In a revealing study recently published in Global Change Biology, Maclean et al. (2008) analyzed counts of seven wading bird species -- the Eurasian oystercatcher (Haematopus ostralegus), grey plover (Pluvialis squatarola), red knot (Calidris canutus), dunlin (Calidris alpina), bar-tailed godwit (Limosa lapponica), Eurasian curlew (Numenius arquata) and common redshank (Tringa tetanus) -- made at approximately 3500 different sites in Belgium, Denmark, France, Germany, Ireland, the Netherlands and the United Kingdom on at least an annual basis since the late 1970s. This they did in order to determine what range adjustments the waders may have made in response to concomitant regional warming, calculating the weighted (by count) geographical centroids of the bird populations for all sites with complete coverage for every year between 1981 and 2000.

This work revealed, in the words of the seven scientists, that "the weighted geographical centroid of the overwintering population of the majority of species has shifted in a northeasterly direction, perpendicular to winter isotherms," with overall 20-year shifts ranging from 30 to 119 km.
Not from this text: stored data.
/-- Writes the exit word, or posts kind 10 where the write fails (R90). A remote one is sent, and its refusal comes later (R334). -/
def writeExit (v : Word) (s : State) : State :=
  if s.hart.exitVa = 0 then s
  else
    match xlate .store s.hart.exitVa s with
    | (t, .ok loc) =>
      if isRemote loc.key then (markPage loc t).sendWrite (exitOrigin v t.hart) (dieOf t.hart.hall) loc.key (leBytes 8 v.toNat)
      else performNow loc (leBytes 8 v.toNat) t
    | (t, .error e) => postHart false 10 e.status s.hart.exitVa v 0 t

/-- The copies of an ended hart that have written their words leave their slots (R255). -/
def freeCopies (serial : Nat) (s : State) : State :=
  s.modPart (fun p => { p with copies := p.copies.filter (fun c => decide (c.by_.serial ≠ serial) || c.state == .running) })

/-- The issuing hart, whose stores are performed, ends with an exit value: R17, R90, R91, R95, R99, R255, R305. -/
def endHart (v : Word) (s : State) : State :=
  let h := s.hart
  let s := writeExit v s
  let s := if h.id = 0 then postHart true 3 0 v 0 0 s else s
  let halls := h.hall :: (if h.spread then partnersOf s.part.cfg h.hall else [])
  let s := freeCopies h.serial (leaveGang s)
  let s := s.freeTags (s.tagged h.pid h.id) h.id
  let s := s.modHart (fun h =>
    { h with
      status := if h.detached ∧ h.id ≠ 0 then .absent else .ended
      slot := none, grant := [], announce := none, binds := [], bound := [], mortar := [], preempt := none, pages := []
      stale := false, asked := none, reading := none })
  let s := s.mapHarts (fun g =>
    let g := if g.pid = h.pid ∧ g.claim = some h.id then { g with claim := none } else g
    if g.pid = h.pid ∧ g.status = .waiting (.join h.id) then { g with status := .ready } else g)
  halls.foldl (fun s hall => arbitrate hall s) (taskEnded h.id s)

/-! ## Traps -/

/-- The trap registers and the state at the handler (R207). -/
def Hart.enterTrap (c : Cause) (val valx : Word) (h : Hart) : Hart :=
  let sync := decide (c = .trapi ∨ c = .brk)
  let epc := if sync then h.live.pc + 4 else h.ckpt.pc
  let sk := !sync && h.ckptSetvl
  let trim := if sync then none else h.trim
  let h := if sync then h else h.rollback
  let handled := tstatTk h.tstat || decide (h.tvec = 0)
  let h := { h with
    tepc := epc, tcause := c.code, tval := val, tvalx := valx, tldl := h.live.ldl, trim := none
    asked := none, reply := [], refused := [], reading := none, status := .ready }
  if handled then { h with tstat := mkTstat (trimField trim) sk (tstatTk h.tstat) (tstatPm h.tstat) }
  else
    let h := { h with
      tstat := mkTstat (trimField trim) sk true (decide (h.mode = Mode.supervisor))
      mode := .supervisor
      live := { h.live with pc := h.tvec } }
    { h with ckpt := h.live, ckptSetvl := false, rerun := false, atSetvl := false, pages := [], stale := false, pending := 0 }

/-- Whether a trap ends the hart: a trap is being handled, or there is no handler (R208). -/
def trapEnds (h : Hart) : Bool := tstatTk h.tstat || decide (h.tvec = 0)

/-- Whether a hart's stores, and what engines have written for it, are performed and acknowledged: a release may go on (R333). -/
def Hart.settled (s : State) (h : Hart) : Bool := h.outgoing.isEmpty && h.acks.isEmpty && !h.owes s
In addition, they report that "when the dataset for each species was split into 10 parts, according to the mean temperature of the sites, responses are much stronger at the colder extremities of species ranges." In fact, they found that "at warmer sites, there was no palpable relationship [our italics] between changes in bird numbers and changes in temperature." Hence, they concluded that "range expansions rather than shifts [our italics] are occurring" as the planet warms.

In discussing the significance of their findings, the members of the international research team say that the commonly used climate-envelope approach to predicting warming-induced species migrations -- which is the one employed by Al Gore and James Hansen -- "essentially assumes that as climate alters, changes at one margin of a species' range are mirrored by those at the other, such that approximately the same 'climate space' is occupied regardless of actual climate," but that their work suggests "that this may not be the case: climate space can also change."

In further discussing their important finding, Maclean et al. write that "it is actually not surprising that responses to temperature appear only to be occurring at the colder extremities of species ranges," for they note that "it has long been known that it is common for species to be limited by environmental factors at one extremity, but by biological interactions at the other," citing the work of Connell (1983) and Begon et al. (2005). Hence, they conclude that it is likely that "the warmer extremities of the species ranges examined in this study are controlled primarily by biotic interactions, whereas the colder margins are dependent on temperature."

This is also the conclusion we have reached in reviewing the pertinent scientific literature of the past decade or more: warming provides an opportunity for species to expand their ranges either poleward in latitude or upward in altitude at their cold-limited boundaries, while largely maintaining the locations of their lower-elevation or equator-facing boundaries, as described in more detail in our Major Report The Specter of Species Extinction: Will Global Warming Decimate Earth's Biosphere?, as well as in some of the Journal Reviews we have archived under the general heading of Range Expansion in our Subject Index. And this phenomenon leads to increases in local species richness over most of the planet, a phenomenon most of us would likely welcome.

Sherwood, Keith and Craig Idso

References
Begon, M., Townsend, C. and Harper, J. 2005. Ecology: From Individuals to Ecosystems. Blackwell, Oxford, UK.

Connell, J.H. 1983. On the prevalence and relative importance of interspecific competition: evidence from field experiments. The American Naturalist 122: 661-696.

Maclean, I.M.D., Austin, G.E., Rehfisch, M.M., Blew, J., Crowe, O., Delany, S., Devos, K., Deceuninck, B., Gunther, K., Laursen, K., van Roomen, M. and Wahl, J. 2008. Climate change causes rapid changes in the distribution and site abundance of birds in winter. Global Change Biology 14: 2489-2500.